Sentimos vergonha porque um homem gosta de dar prazer e sentir prazer. Por não podermos agradar quem amamos. Ficamos irritados, sentimos-nos tristes sem saber como dar a “volta” à situação. Fingir que o problema não existe não ajuda, mas podemos arranjar formas de contorná-lo e ter a sorte de ter alguém ao nosso lado que nos compreenda.

De manhã sinto a cara dormente, as gengivas a doer e um choque grande. É uma dor aguda que surge de repente e depois desaparece. Tem diferentes picos de intensidade que me impedem de conseguir falar e até comer. É uma sensação muito dolorosa que às vezes surge do nada. [ A dor que o doente se refere é a nevralgia do trigémeo]

A minha dormência vai do ombro até aos pés, do lado esquerdo do meu corpo. Piora muito com o cansaço. A sensibilidade fica alterada, provoca uma sensação desagradável e afeta a minha marcha: como o meu cérebro não lê bem os sinais dos membros, por vezes tropeço. Nos meus piores dias, é difícil andar e tenho que usar um bastão.

É não controlar a saliva. É comer e beber com muito cuidado. É engasgar-me com frequência. É muito complicado engolir, tenho de fazer um grande esforço: mastigo mas parece que não tenho força para engolir. É deixar de poder saborear a comida. Quem me vê, mesmo que eu diga, não consegue perceber o que sinto. Olham para mim e não vêem nada. Tudo isto porque tenho Esclerose Múltipla.

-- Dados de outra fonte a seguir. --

-- ==== Sys2Proof/Certificates/Slice0/Obligations.lean ====
section
/-! DEFINITION. The statements for the provers. -/

open Sys2Proof Sys2Proof.Machine

/-! ### The whole part -/

/-- A step with a command at the front of the queue is that command on the state with the queue's rest. -/
def Obligations.StepRunsFront : Prop :=
  ∀ (c : Instr) (q : List Instr) (s : State), step { s with pending := c :: q } = exec c { s with pending := q }

/-- A step with no command waiting is one tick of the line timebase (log entry 5): every circuit that is not OFF counts
its run, its slot and its idle timer, without a bound (log entry 27), nothing else of the state moves, and what falls due
joins the queue, circuit by circuit (log entry 26): a break, a loop fault, a clear, a restore, a slot's end and an idle
timeout at the limits of R134, R138, R147, R148, R150, R152 and R153. Three of these tests are the model's choices: each
compares with at least, not with equal (log entry 27); a restore is due in FAULT wherever the mark run stands at the
limit or beyond (log entry 21); and while a fault is detected, a loop fault is due only where the space run comes to stand at the
limit, so that the run a cut slot left makes none in STOPPED and a fresh one does (log entry 40).
SENSE_INPUT_LEVEL_CHANGE restarts the runs from 0 and touches nothing else; the
level the pin has already changes nothing (R147). -/
def Obligations.TimebaseAndSense : Prop :=
  (∀ s : State, s.pending = [] → ∃ t, step s = .next t ∧
    t = { s with circuits := t.circuits, pending := t.pending } ∧
    t.pending = (allCircs.flatMap fun n => dueOn n (t.circ n).lu (s.ccfg n)) ∧
    ∀ n, t.circ n = { s.circ n with
      lu :=
        if (s.circ n).lu.state = .off then (s.circ n).lu
        else if s.readsMarkOn n then
          { (s.circ n).lu with
            markRun := (s.circ n).lu.markRun + 1, spaceRun := 0
            slot := (s.circ n).lu.slot.map fun x => { x with elapsed := x.elapsed + 1 }
            idle := (s.circ n).lu.idle.map fun e => e + 1 }
        else
          { (s.circ n).lu with
            markRun := 0, spaceRun := (s.circ n).lu.spaceRun + 1
            slot := (s.circ n).lu.slot.map fun x => { x with elapsed := x.elapsed + 1 }
            idle := (s.circ n).lu.idle.map fun e => e + 1 } }) ∧
  (∀ (n : Circ) (l : LineUnit) (c : CircCfg),
    (Instr.breakDetected n ∈ dueOn n l c ↔ (l.state = .lead ∨ l.state = .running ∨ l.state = .held) ∧
      l.brkDet = false ∧ 0 < l.spaceRun ∧ c.brkLimit ≤ l.spaceRun) ∧
    (Instr.loopFault n ∈ dueOn n l c ↔ l.state ≠ .off ∧ l.state ≠ .fault ∧ 0 < l.spaceRun ∧
      c.fltLimit ≤ l.spaceRun ∧ (l.fltDet = false ∨ l.spaceRun = c.fltLimit)) ∧
    (Instr.breakClear n ∈ dueOn n l c ↔ l.state = .broken ∧ 0 < l.markRun ∧ c.clrLimit ≤ l.markRun) ∧
    (Instr.faultRestore n ∈ dueOn n l c ↔ l.state = .fault ∧ 0 < l.markRun ∧ c.clrLimit ≤ l.markRun) ∧
    (Instr.slotComplete n ∈ dueOn n l c ↔ ∃ sl, l.slot = some sl ∧ c.charTime ≤ sl.elapsed) ∧
    (Instr.idleTimeout n ∈ dueOn n l c ↔ c.idleTicks ≠ 0 ∧ ∃ e, l.idle = some e ∧ c.idleTicks ≤ e)) ∧
  ∀ (s : State) (n : Circ) (b : Bool),
    ((s.circ n).lu.sense = b → exec (.senseInputLevelChange n b) s = .next s) ∧
    ((s.circ n).lu.sense ≠ b → ∃ t, exec (.senseInputLevelChange n b) s = .next t ∧ s.OnlyCirc t n ∧
      t.circ n = { s.circ n with lu := { (s.circ n).lu with sense := b, spaceRun := 0, markRun := 0 } })

/-- Every step from a sound state answers a sound state: the bus law of R10 and R14, the canonical memories, the laws
of the Report Writer (R160) and of the window set (R4, R23). -/
def Obligations.StepKeepsSound : Prop :=
  ∀ s t : State, s.Sound → step s = .next t → t.Sound

/-- The state after reset is sound. -/
def Obligations.ResetIsSound : Prop := State.reset.Sound

/-- Every run from a sound state is safe, however long: each step answers a next state, and every state is sound. -/
def Obligations.SoundRunsAreSafe : Prop := ∀ (k : Nat) (s : State), s.Sound → SafeRun k s

/-- No command touches the queue of waiting commands. -/
def Obligations.CommandsLeaveTheQueue : Prop :=
  ∀ (c : Instr) (s t : State), exec c s = .next t → t.pending = s.pending

/-- Whatever the command, a byte of story memory outside the enabled lanes of a write in flight at the memory port
reads as before (R1, R2). -/
def Obligations.OnlyThePortWritesMemory : Prop :=
  ∀ (c : Instr) (s t : State) (a : Nat), Memory.wf s.mem = true → exec c s = .next t →
    (∀ p, s.bus.port = some p → p.txn.write = true →
      ∀ i < 4, p.txn.be.getLsbD i = true → a ≠ Txn.word p.txn + i) →
    memRead t.mem a = memRead s.mem a
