@[simp] theorem parts_enqueueBack (n : Circ) (i : Item) :
    State.parts (State.enqueueBack s n i) = s.parts := by simp [State.enqueueBack]

@[simp] theorem parts_dequeue (n : Circ) (i : Item) :
    State.parts (State.dequeue s n i) = s.parts := by simp [State.dequeue]

@[simp] theorem parts_noticeHere (n : Circ) (k : NoticeKind) (x : NoticeSource) :
    State.parts (State.noticeHere s n k x) = s.parts := by
  unfold State.noticeHere
  split <;> simp

/-! ### Sending -/

@[simp] theorem parts_fetchTry (n : Circ) :
    State.parts (State.fetchTry s n) = s.parts := by
  unfold State.fetchTry
  split <;> simp

@[simp] theorem parts_beginSvc (n : Circ) :
    State.parts (State.beginSvc s n) = s.parts := by simp [State.beginSvc]

@[simp] theorem parts_leaveService (n : Circ) :
    State.parts (State.leaveService s n) = s.parts := by simp [State.leaveService]

@[simp] theorem parts_stopNotice (n : Circ) (t : Tag) (st : Story) (stop : StopOrder) :
    State.parts (State.stopNotice s n t st stop) = s.parts := by
  unfold State.stopNotice
  (repeat' split) <;> simp

@[simp] theorem parts_dropPend (n : Circ) :
    State.parts (State.dropPend s n) = s.parts := by simp [State.dropPend]

@[simp] theorem parts_deliveryDone (n : Circ) :
    State.parts (State.deliveryDone s n) = s.parts := by
  unfold State.deliveryDone
  (repeat' split) <;> simp

@[simp] theorem parts_endStop (n : Circ) :
    State.parts (State.endStop s n) = s.parts := by
  unfold State.endStop
  split <;> simp

@[simp] theorem parts_silentStop (n : Circ) :
    State.parts (State.silentStop s n) = s.parts := by
  unfold State.silentStop
  (repeat' split) <;> simp

@[simp] theorem parts_stopLineOrEnd (n : Circ) :
    State.parts (State.stopLineOrEnd s n) = s.parts := by
  unfold State.stopLineOrEnd
  (repeat' split) <;> simp

@[simp] theorem parts_stopHere (n : Circ) :
    State.parts (State.stopHere s n) = s.parts := by
  simp only [State.stopHere]
  split <;> simp

@[simp] theorem parts_preemptDone (n : Circ) :
    State.parts (State.preemptDone s n) = s.parts := by
  simp only [State.preemptDone]
  (repeat' split) <;> simp

@[simp] theorem parts_beginLeave (n : Circ) (k : Leave) :
    State.parts (State.beginLeave s n k) = s.parts := by
  simp only [State.beginLeave]
  split <;> simp

@[simp] theorem parts_enterService (n : Circ) (i : Item) (rest : List Item) :
    State.parts (State.enterService s n i rest) = s.parts := by
  unfold State.enterService
  split <;> simp

@[simp] theorem parts_select (n : Circ) :
    State.parts (State.select s n) = s.parts := by
  unfold State.select
  (repeat' split) <;> simp

@[simp] theorem parts_setPoint (n : Circ) :
    State.parts (State.setPoint s n) = s.parts := by simp [State.setPoint]

@[simp] theorem parts_actAtOnce (n : Circ) :
    State.parts (State.actAtOnce s n) = s.parts := by
  simp only [State.actAtOnce]
  (repeat' split) <;> simp

@[simp] theorem parts_setIdle (n : Circ) :
    State.parts (State.setIdle s n) = s.parts := by simp [State.setIdle]

@[simp] theorem parts_settleLine (n : Circ) :
    State.parts (State.settleLine s n) = s.parts := by simp [State.settleLine]

@[simp] theorem parts_replayCheck (n : Circ) :
    State.parts (State.replayCheck s n) = s.parts := by
  unfold State.replayCheck
  split <;> simp

@[simp] theorem parts_wordTest (n : Circ) :
    State.parts (State.wordTest s n) = s.parts := by
  unfold State.wordTest
  (repeat' split) <;> simp

@[simp] theorem parts_lineTest (n : Circ) (k : NlCause) :
    State.parts (State.lineTest s n k) = s.parts := by
  unfold State.lineTest
  (repeat' split) <;> simp

@[simp] theorem parts_dropCapture (n : Circ) (k : NlCause) :
    State.parts (State.dropCapture s n k) = s.parts := by
  unfold State.dropCapture
  (repeat' split) <;> simp

@[simp] theorem parts_setPhase (n : Circ) (p : Phase) :
    State.parts (State.setPhase s n p) = s.parts := by simp [State.setPhase]

@[simp] theorem parts_enterText (n : Circ) :
    State.parts (State.enterText s n) = s.parts := by simp [State.enterText]

@[simp] theorem parts_lostDone (n : Circ) :
    State.parts (State.lostDone s n) = s.parts := by simp [State.lostDone]

@[simp] theorem parts_noticeSent (n : Circ) :
    State.parts (State.noticeSent s n) = s.parts := by
  unfold State.noticeSent
  split <;> simp

@[simp] theorem parts_headDone (n : Circ) :
    State.parts (State.headDone s n) = s.parts := by
  unfold State.headDone
  split <;> simp

@[simp] theorem parts_svcDone (n : Circ) :
    State.parts (State.svcDone s n) = s.parts := by
  unfold State.svcDone
  split <;> simp

@[simp] theorem parts_openLine (n : Circ) :
    State.parts (State.openLine s n) = s.parts := by
  unfold State.openLine
  split <;> simp

@[simp] theorem parts_nlNext (n : Circ) (k : NlCause) :
    State.parts (State.nlNext s n k) = s.parts := by
  unfold State.nlNext
  (repeat' split) <;> simp

@[simp] theorem parts_lostTest (n : Circ) :
    State.parts (State.lostTest s n) = s.parts := by
  unfold State.lostTest
  split <;> simp

@[simp] theorem parts_wordDone (n : Circ) :
    State.parts (State.wordDone s n) = s.parts := by
  simp only [State.wordDone]
  split <;> simp

@[simp] theorem parts_complete (n : Circ) (m : Mark) :
    State.parts (State.complete s n m) = s.parts := by
  unfold State.complete
  split <;> simp

@[simp] theorem parts_joinSent (n : Circ) (c : SentChar) :
    State.parts (State.joinSent s n c) = s.parts := by
  unfold State.joinSent
  (repeat' split) <;> simp

@[simp] theorem parts_recordChar (n : Circ) (c : SentChar) :
    State.parts (State.recordChar s n c) = s.parts := by
  unfold State.recordChar
  split <;> simp

@[simp] theorem parts_afterRead (n : Circ) (size : Nat) (d : Sender) :
    State.parts (State.afterRead s n size d) = s.parts := by simp [State.afterRead]

@[simp] theorem parts_beginLost (n : Circ) (size : Nat) (u : LUnit) :
    State.parts (State.beginLost s n size u) = s.parts := by
  simp only [State.beginLost]
  split <;> simp

@[simp] theorem parts_storyEnd (n : Circ) (st : Story) :
    State.parts (State.storyEnd s n st) = s.parts := by
  unfold State.storyEnd
  split <;> simp

@[simp] theorem parts_askTurn (n : Circ) :
    State.parts (State.askTurn s n).1 = s.parts := by
  simp only [State.askTurn]
  (repeat' split) <;> simp

@[simp] theorem parts_ask (k : Nat) (n : Circ) : (State.ask k s n).parts = s.parts := by
  induction k generalizing s with
  | zero => rfl
  | succ k ih =>
    simp only [State.ask]
    (repeat' split) <;> simp [ih]

@[simp] theorem parts_holdNewline (n : Circ) :
    State.parts (State.holdNewline s n) = s.parts := by
  simp only [State.holdNewline]
  split <;> simp

@[simp] theorem parts_beginSlot (n : Circ) :
    State.parts (State.beginSlot s n) = s.parts := by
  simp only [State.beginSlot]
  (repeat' split) <;> simp

end

/-- Those, with the circuits and the notice pool. -/
def State.yard (s : State) : Vector Circuit 8 × Vector (Option Notice) 32 × Vector CircCfg 8 × Vector Bool 8 :=
  (s.circuits, s.pool, s.applied.circs, s.mirror.pendCirc)

theorem yard_circ {s t : State} (h : t.yard = s.yard) (n : Circ) : t.circ n = s.circ n := by
  simp [State.circ, show t.circuits = s.circuits from congrArg Prod.fst h]

theorem yard_notice {s t : State} (h : t.yard = s.yard) (i : Slot32) : t.notice i = s.notice i := by
  simp [State.notice, show t.pool = s.pool from congrArg (fun x => x.2.1) h]

section
/-! ### Record updates -/

variable (s : State)

@[simp] theorem yard_mk_mirror (m : Mirror) (h : m.pendCirc = s.mirror.pendCirc) :
    State.yard { s with mirror := m } = s.yard := by simp [State.yard, h]
@[simp] theorem yard_mk_applied (a : Applied) (h : a.circs = s.applied.circs) :
    State.yard { s with applied := a } = s.yard := by simp [State.yard, h]
@[simp] theorem yard_mk_intake (a : Vector FeedCtx 12) : State.yard { s with intake := a } = s.yard := rfl
@[simp] theorem yard_mk_stories (a : Vector (Option Story) 96) :
    State.yard { s with stories := a } = s.yard := rfl
@[simp] theorem yard_mk_admission (a : List Tag) : State.yard { s with admission := a } = s.yard := rfl
@[simp] theorem yard_mk_feedLists (a : Vector (List Tag) 12) :
    State.yard { s with feedLists := a } = s.yard := rfl
@[simp] theorem yard_mk_index (a : List IndexEntry) : State.yard { s with index := a } = s.yard := rfl
@[simp] theorem yard_mk_history (a : List HistEntry) : State.yard { s with history := a } = s.yard := rfl
@[simp] theorem yard_mk_accounts (a : Vector Account 12) :
    State.yard { s with accounts := a } = s.yard := rfl
@[simp] theorem yard_mk_writer (a : Writer) : State.yard { s with writer := a } = s.yard := rfl

/-- A fold of operations that each leave it alone. -/
@[simp] theorem yard_foldl {α : Type} (f : State → α → State) (h : ∀ s a, (f s a).yard = s.yard)
    (l : List α) : (l.foldl f s).yard = s.yard := by
  induction l generalizing s with
  | nil => rfl
  | cons a l ih => rw [List.foldl_cons, ih, h]

/-! ### Access -/

@[simp] theorem yard_setFcfg (f : Feed) (c : FeedCfg) :
    State.yard (State.setFcfg s f c) = s.yard := by simp [State.setFcfg]

@[simp] theorem yard_setCtx (f : Feed) (c : FeedCtx) :
    State.yard (State.setCtx s f c) = s.yard := by simp [State.setCtx]

@[simp] theorem yard_updCtx (f : Feed) (g : FeedCtx → FeedCtx) :
    State.yard (State.updCtx s f g) = s.yard := by simp [State.updCtx]

@[simp] theorem yard_setAcct (f : Feed) (a : Account) :
    State.yard (State.setAcct s f a) = s.yard := by simp [State.setAcct]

Os espasmos são bastante incomodativos e até dolorosos. Quando acordo, posso senti-los em qualquer parte do corpo. Com o tempo, consegui perceber que os espasmos ocorrem mais quando ando irritado, stressado ou quando faço movimentos mais intensos ou repetitivos. Chega a ser bastante irritante por serem movimentos involuntários, que geram dor e causam dano em mim próprio ou em bens materiais.

Fadiga é o cansaço que sinto sem ter motivos para sentir. Fraqueza em desenvolver as atividades do dia. É muitas vezes nem ter vontade de sair da cama. É doloroso, é difícil, mas o pior de tudo é explicar às pessoas que não me entendem.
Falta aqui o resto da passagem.